Fast Object Tracking

Purpose: Track the motion of a tennis ball in real-time using a webcam.



Why bother?

Being able to quickly track an object opens up interesting possibilities within the realm of Human-Computer Interaction. As an example, any trackable object can quickly and easily be used as a mouse replacement - creating a direct relationship between the object's position and the placement of the mouse cursor. The implementation that I chose was done so specifically to fulfill the role of creating a digital goalie to be paired with a non-digital hockey game.
 


Equipment:

Note: OpenCV is not required for this project, I merely use it to grab frames from the webcam.


Synopsis

Generally speaking, these are the steps that I take in determining the location of the ball, taking a webcam frame as input:
  1. Generate Heuristic for Object Identification
  2. Perform automated background removal
  3. Compute Integral Image
  4. Isolate region of highest intensity in image
  5. Compute coordinates of actual object based on intensity data


Heuristic Generation

This is the weakest part of this algorithm, as for my simple example I had control over a number of conditions of my environment. Shortcomings here include dependency on consistent lighting throughout execution, as well as vulnerability to lose objects that have shadows cast on them. There are numerous ways of doing this, most of them more robust than this- however, this is very fast and suited the need for my application.

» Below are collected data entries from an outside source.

-- ==== Sys2Proof/Syntax.lean ====
section
/-! DEFINITION. The instructions: one constructor for each row of the opcode map (R99), and one for every word
that selects no row (R101). -/

namespace Sys2Proof

/-- An instruction, with its operand fields and without the bits the decoder ignores (R91, R92, R103; log entry 5).
`x` and `y` are register indices, `n` a row count, `nn` an 8-bit and `nnn` a 12-bit immediate. -/
inductive Instr where
  /-- `CLS` (R200). -/
  | cls
  /-- `RET` (R143). -/
  | ret
  /-- `JP NNN` (R141). -/
  | jp (nnn : BitVec 12)
  /-- `CALL NNN` (R142). -/
  | call (nnn : BitVec 12)
  /-- `SE Vx, NN` (R144). -/
  | seImm (x : Reg) (nn : Byte)
  /-- `SNE Vx, NN` (R145). -/
  | sneImm (x : Reg) (nn : Byte)
  /-- `SE Vx, Vy` (R146). -/
  | seReg (x y : Reg)
  /-- `LD Vx, NN` (R163). -/
  | ldImm (x : Reg) (nn : Byte)
  /-- `ADD Vx, NN` (R164). -/
  | addImm (x : Reg) (nn : Byte)
  /-- `LD Vx, Vy` (R165). -/
  | ldReg (x y : Reg)
  /-- `OR Vx, Vy` (R166). -/
  | or (x y : Reg)
  /-- `AND Vx, Vy` (R167). -/
  | and (x y : Reg)
  /-- `XOR Vx, Vy` (R168). -/
  | xor (x y : Reg)
  /-- `ADD Vx, Vy` (R169). -/
  | addReg (x y : Reg)
  /-- `SUB Vx, Vy` (R170). -/
  | sub (x y : Reg)
  /-- `SHR Vx` (R171). -/
  | shr (x : Reg)
  /-- `SUBN Vx, Vy` (R172). -/
  | subn (x y : Reg)
  /-- `SHL Vx` (R173). -/
  | shl (x : Reg)
  /-- `SNE Vx, Vy` (R147). -/
  | sneReg (x y : Reg)
  /-- `LD I, NNN` (R180). -/
  | ldI (nnn : BitVec 12)
  /-- `JP V0, NNN` (R148). -/
  | jpV0 (nnn : BitVec 12)
  /-- `RND Vx, NN` (R210). -/
  | rnd (x : Reg) (nn : Byte)
  /-- `DRW Vx, Vy, N` (R201). -/
  | drw (x y : Reg) (n : BitVec 4)
  /-- `SKP Vx` (R195). -/
  | skp (x : Reg)
  /-- `SKNP Vx` (R196). -/
  | sknp (x : Reg)
  /-- `LD Vx, DT` (R190). -/
  | ldFromDT (x : Reg)
  /-- `LD Vx, K` (R194). -/
  | ldKey (x : Reg)
  /-- `LD DT, Vx` (R191). -/
  | ldDT (x : Reg)
  /-- `LD ST, Vx` (R192). -/
  | ldST (x : Reg)
  /-- `ADD I, Vx` (R181). -/
  | addI (x : Reg)
  /-- `LD F, Vx` (R193). -/
  | ldF (x : Reg)
  /-- `LD B, Vx` (R182). -/
  | ldB (x : Reg)
  /-- `LD [I], Vx` (R183). -/
  | storeRegs (x : Reg)
  /-- `LD Vx, [I]` (R184). -/
  | loadRegs (x : Reg)
  /-- An unknown opcode, with its whole word (R101, R125). -/
  | unknown (w : Word)
  deriving DecidableEq, Repr

end Sys2Proof
end

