-- ==== Sys2Proof/Machine/Draw.lean ====
section
/-! DEFINITION. The screen instructions: clear and draw (45_draw.md, R200 to R204). -/

namespace Sys2Proof.Machine

/-- The blank screen (R41, R200). -/
def blankScreen : Vector (Vector Bool 64) 32 := Vector.replicate 32 (Vector.replicate 64 false)

/-- `CLS`: the queue is left alone (R200). -/
def execCls (s : State) : Result := .next (advance { s with screen := blankScreen, redrawRequested := true } 2)

/-- The pixel at a column and a row (R31). -/
def pixelAt (s : State) (xx : Fin 64) (yy : Fin 32) : Bool := s.screen[yy][xx]

/-- Flip a pixel: an on pixel turned off sets `VF`, and the flip is recorded in the queue and emitted (R201). -/
def flipPixel (s : State) (xx : Fin 64) (yy : Fin 32) : State :=
  let old := pixelAt s xx yy
  let r : PixelRecord := ⟨xx, yy, !old⟩
  let t := { s with screen := s.screen.set yy (s.screen[yy].set xx (!old)) }
  let t := if old then setV t VF 1 else t
  emit { t with pixelChangeQueue := t.pixelChangeQueue ++ [r] } (.pixel r)

/-- Draw one set sprite bit at a column and a row given as natural numbers; off the screen it is clipped (R203). -/
def drawPixel (s : State) (xx yy : Nat) : State :=
  if h : xx < 64 ∧ yy < 32 then flipPixel s ⟨xx, h.1⟩ ⟨yy, h.2⟩ else s

/-- Draw a sprite row: its bits left to right, the most significant bit leftmost (R201, R202). -/
def drawRow (s : State) (b : Byte) (vx yy : Nat) : State :=
  (List.range 8).foldl (fun t c => if b.getLsbD (7 - c) then drawPixel t (vx + c) yy else t) s

/-- Draw the rows of a sprite, top to bottom, row `r` from the byte at `I + r` (R201, R202). -/
def drawRows (s : State) (vx vy n : Nat) : State :=
  (List.range n).foldl (fun t r => drawRow t (readByte t (effAddr t r)) vx (vy + r)) s

/-- The highest address a sprite of `n` rows is read from, if it has a row (R201). -/
def spriteTop (s : State) (n : Nat) : Nat := if n = 0 then 0 else effAddr s (n - 1)

/-- `DRW Vx, Vy, N`: the coordinates are latched and the bounds checked before `VF` is cleared (R160, R201). -/
def execDrw (x y : Reg) (n : BitVec 4) (s : State) : Result :=
  checkMem s (spriteTop s n.toNat)
    (advance (drawRows (setV s VF 0) (getV s x).toNat (getV s y).toNat n.toNat) 2)

end Sys2Proof.Machine
end

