-- ==== Sys2Proof/Machine/Step.lean ====
section
/-! DEFINITION. The step (R120), and the placing of a word for it to fetch. -/

namespace Sys2Proof.Machine

/-- One step of the core: the unit of execution and of time (R120). -/
def step (s : State) : Host.Outcome State Fault Refusal := cycle s

/-- `s` with the instruction of a table word stored where `step` fetches its next instruction (log entry 9). -/
def State.withFetchWord (s : State) (nbits w : Nat) : State := placeTableWord s nbits w

end Sys2Proof.Machine
end

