/-- Every schedule of whole host operations and steps (R234) runs to its end from every state that meets the machine's
invariant, and keeps it: live stack entries at most 4094 (R42), the canonical memory (the form is the model's own, log
entry 4) and the fault register's record (R220 to R226). -/
def Obligations.EveryScheduleKeepsInvariant : Prop :=
  ∀ (ops : List HostOp) (s : State), s.Inv → ∃ u, runSchedule ops s = .next u ∧ u.Inv

/-- The state after reset: the font in bytes 0 to 79, zero above, `pc` 0x200 and everything else 0, off, empty or none;
and the host's reset gives it from any state, halted or not, but for the model's count of random draws, which goes on
(R41, R229, R260; `pc` after reset is decision D16, the font bytes D20, log entry 7; the count log entry 10). -/
def Obligations.ResetLeavesTheTable : Prop :=
  (∀ s : State, hostEffect .reset s = .next { State.reset with rndCount := s.rndCount }) ∧
  (∀ a, readByte State.reset a = if a < 80 then font.getD a 0 else 0) ∧ (∀ r, getV State.reset r = 0) ∧
    State.reset.I = 0 ∧ State.reset.pc = 0x200 ∧ (∀ k : Fin 16, State.reset.stack[k] = 0) ∧ State.reset.sp = 0 ∧
    State.reset.DT = 0 ∧ State.reset.ST = 0 ∧ (∀ xx yy, pixelAt State.reset xx yy = false) ∧
    (∀ k : Key, State.reset.keys[k] = false) ∧ State.reset.currentOpcode = 0 ∧ State.reset.redrawRequested = false ∧
    State.reset.pixelChangeQueue = [] ∧ State.reset.fault = none ∧ State.reset.events = []

/-- set_key and clear_key write the one key and nothing else and are idempotent; an index above 15 has no effect
(R236, R237 with decision D23). -/
def Obligations.HostWritesOneKey : Prop :=
  (∀ (k : Key) (s : State), ∃ t, hostEffect (.setKey k.val) s = .next t ∧ t.keys[k] = true ∧
    (∀ j : Key, j ≠ k → t.keys[j] = s.keys[j]) ∧ t = { s with keys := t.keys } ∧
    hostEffect (.setKey k.val) t = .next t) ∧
  (∀ (k : Key) (s : State), ∃ t, hostEffect (.clearKey k.val) s = .next t ∧ t.keys[k] = false ∧
    (∀ j : Key, j ≠ k → t.keys[j] = s.keys[j]) ∧ t = { s with keys := t.keys } ∧
    hostEffect (.clearKey k.val) t = .next t) ∧
  (∀ (k : Nat) (s : State), 15 < k → hostEffect (.setKey k) s = .next s ∧ hostEffect (.clearKey k) s = .next s)

/-- load_program of at most 3584 bytes puts the image at 0x200 and up and changes nothing else, not the bytes beyond
it (R262, the spec's decision D17). -/
def Obligations.LoadProgramCopiesImage : Prop :=
  ∀ (bytes : List Byte) (s : State), bytes.length ≤ 3584 →
    hostReply (.loadProgram bytes) s = .loaded ∧
    ∃ t, hostEffect (.loadProgram bytes) s = .next t ∧
      (∀ i, (h : i < bytes.length) → readByte t (0x200 + i) = bytes[i]) ∧
      (∀ a, a < 0x200 ∨ 0x200 + bytes.length ≤ a → readByte t a = readByte s a) ∧ t = { s with memory := t.memory }

/-- load_program of more than 3584 bytes changes nothing at all, tells the host, and the core goes on being stepped as
if it had not been called (R263). -/
def Obligations.LoadProgramRejectsOversize : Prop :=
  ∀ (bytes : List Byte) (s : State), 3584 < bytes.length →
    hostReply (.loadProgram bytes) s = .rejected ∧ hostEffect (.loadProgram bytes) s = .next s ∧
    runSchedule [.loadProgram bytes, .step] s = step s

/-- get_pixel reads a pixel and changes nothing; drain_pixel_events gives the queue in its order and empties it;
ack_redraw clears the flag; none changes anything else (R238, R239). -/
def Obligations.DisplayOperations : Prop :=
  (∀ (xx : Fin 64) (yy : Fin 32) (s : State),
    hostReply (.getPixel xx yy) s = .pixel s.screen[yy][xx] ∧ hostEffect (.getPixel xx yy) s = .next s) ∧
  (∀ s : State, hostReply .drainPixelEvents s = .records s.pixelChangeQueue ∧
    hostEffect .drainPixelEvents s = .next { s with pixelChangeQueue := [] }) ∧
  ∀ s : State, hostEffect .ackRedraw s = .next { s with redrawRequested := false }

/-- After reset and load_program of an image of two bytes or more, in any state, the first step executes the word
image[0] * 256 + image[1] at `pc` 0x200 (R264). -/
def Obligations.BootRunsTheFirstWord : Prop :=
  ∀ (b0 b1 : Byte) (rest : List Byte) (s : State), rest.length ≤ 3582 →
    ∃ t, runSchedule [.reset, .loadProgram (b0 :: b1 :: rest)] s = .next t ∧ t.pc = 0x200 ∧ t.fault = none ∧
      step t = finish (exec (decodeWord (BitVec.ofNat 16 (b0.toNat * 256 + b1.toNat)))
        { t with currentOpcode := BitVec.ofNat 16 (b0.toNat * 256 + b1.toNat), events := [] })

/-! ### Encoding -/

/-- For every well-formed instruction, with every operand at every value, the decoder reads the instruction back from
its canonical word and from its two bytes with any bytes after them (R90, R91, R92, R100). -/
def Obligations.DecodeOfEncode : Prop :=
  ∀ (i : Instr) (rest : List Byte), i.wf = true →
    decodeWord (encode i) = i ∧ decode (encodeBytes i ++ rest) = .ok (i, rest)

/-- Every word decodes to the first row of the opcode map it selects, or to the unknown opcode when it selects none, and
the instruction's operands are the word's fields (R9, R92, R99, R101; the map's opcode numbers are from general
knowledge and its selectors are decisions D1 to D5, log entry 6). -/
def Obligations.DecodeFollowsOpcodeMap : Prop :=
  ∀ w : Word, (decodeWord w).rowIndex = opcodeMap.findIdx (fun r => r.selects w) ∧ operandsFrom w (decodeWord w) = true

/-- No word selects two rows of the opcode map (R99). -/
def Obligations.OpcodeRowsAreDisjoint : Prop :=
  ∀ (w : Word) (j k : Nat) (hj : j < opcodeMap.length) (hk : k < opcodeMap.length),
    opcodeMap[j].selects w = true → opcodeMap[k].selects w = true → j = k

Benefits of this simple technique are that it's simple (and thus easy to implement), and also that it responds very well to near total occlusion (try covering the tennis ball with your hand, leaving only small gaps between your fingers).
  1. Take a picture of your object (no flash) in the lighting conditions in which you will be using the algorithm.
  2. Crop out all but a rectangle encompassing the middle of the object (example: )
  3. Take some piece of color-based information from the sample given. In my example I was using the color average of the entire tile. This works due to the homogeneity of color inherent to tennis balls. To avoid the lighting dependency I considered using the ratios of the channels of the color averages against eachother, but ultimately never ended up implementing it.

    I'm sure using an image derivative (of a more complex or patterned object) could be utilized for this, comparing/evaluating the distance of corners/edges between the control (sample) image and the live feed. This would have been entirely over-engineering a solution to the problem I faced and I have thus left it to theory.


Background Elimination

Now that we have an idea of what our object "looks like" to the computer, we can proceed to eliminate anything that doesn't fit the heuristic we're using. When using something as simple as a color average, you need only set every pixel outside TOLERANCE distance from TARGET (color average) color to 0. TOLERANCE can vary depending on your conditions, I would recommend either writing a calibration utility or merely looking at the background-removal function's results and tinkering with it iteratively.

For those merely following what I've done to duplicate the effect: Zero out all pixel values (across all channels) that do not come within your specified tolerance of your color average.
 


Integral Image

Now, take the image that had background processing applied to it and compute the integral image. Essentially, this means that (starting from the top left at position (0,0)) the value at (n,n) = (n-1,n) + (n,n-1) - (n-1,n-1). If (n-1,n), (n,n-1), or (n-1,n-1) does not exist, assume it to be 0.

This provides a convenient starting step for the intensity isolation method used, as it allows rapid calculation of the intensity of a rectangular area of the image. (MUL is expensive, ADD is not)
 


Intensity Isolation ("Shifting and Constricting Window" Algorithm)

  1. Set initial conditions:
    • Minimum Window Size
    • Window Size Stepdown increment
  2. Set window size to capture_size
    • Set intensity to 1, prevIntensity to 0
  3. Loop while the current intensity is greater than prevIntensity*(1-tolerance) and the windowSize is greater than the minimum window size
    1. Decrement the window size (make sure window size doesn't go beneath minwinsize)
    2. For each possible non-overlapping window position:
      1. Calculate average (per-pixel) intensity of the window using the integral image
      2. If the average intensity is greater than the previous intensity*(1-tolerance)
        • Set prevIntensity to Intensity
        • Set intensity to the average intensity value
        • Store top left point of the window coordinates
        • Store current window size [Note: I was tracking a tennis ball, which is theoretically spherical and can thus be well contained within a square. You can generalize this algorithm to handle rectangles by adding another dimension of window size and constricting appropriately. More explanation on this topic can be found at the end of the description.]
  4. If the window size is greater than some max_size or the intensity is less than some amount proportional to the window size, return a window of size 0. Otherwise, return top left point coordinates and window size information

 


3D Coordinate Translation

Given some information about the true size of an object (width and height in pixels at a fixed distance from the camera), it is certainly possible to measure the true 3D location of the object. Since you are given the object's center and size with this algorithm, it is just a matter of writing a function that takes the size of the fully constricted window as input and outputs a distance 'z'. Your object will then be found within the cube at (Window.x + WindowSizeX/2, Window.y + WindowSizeY/2, z).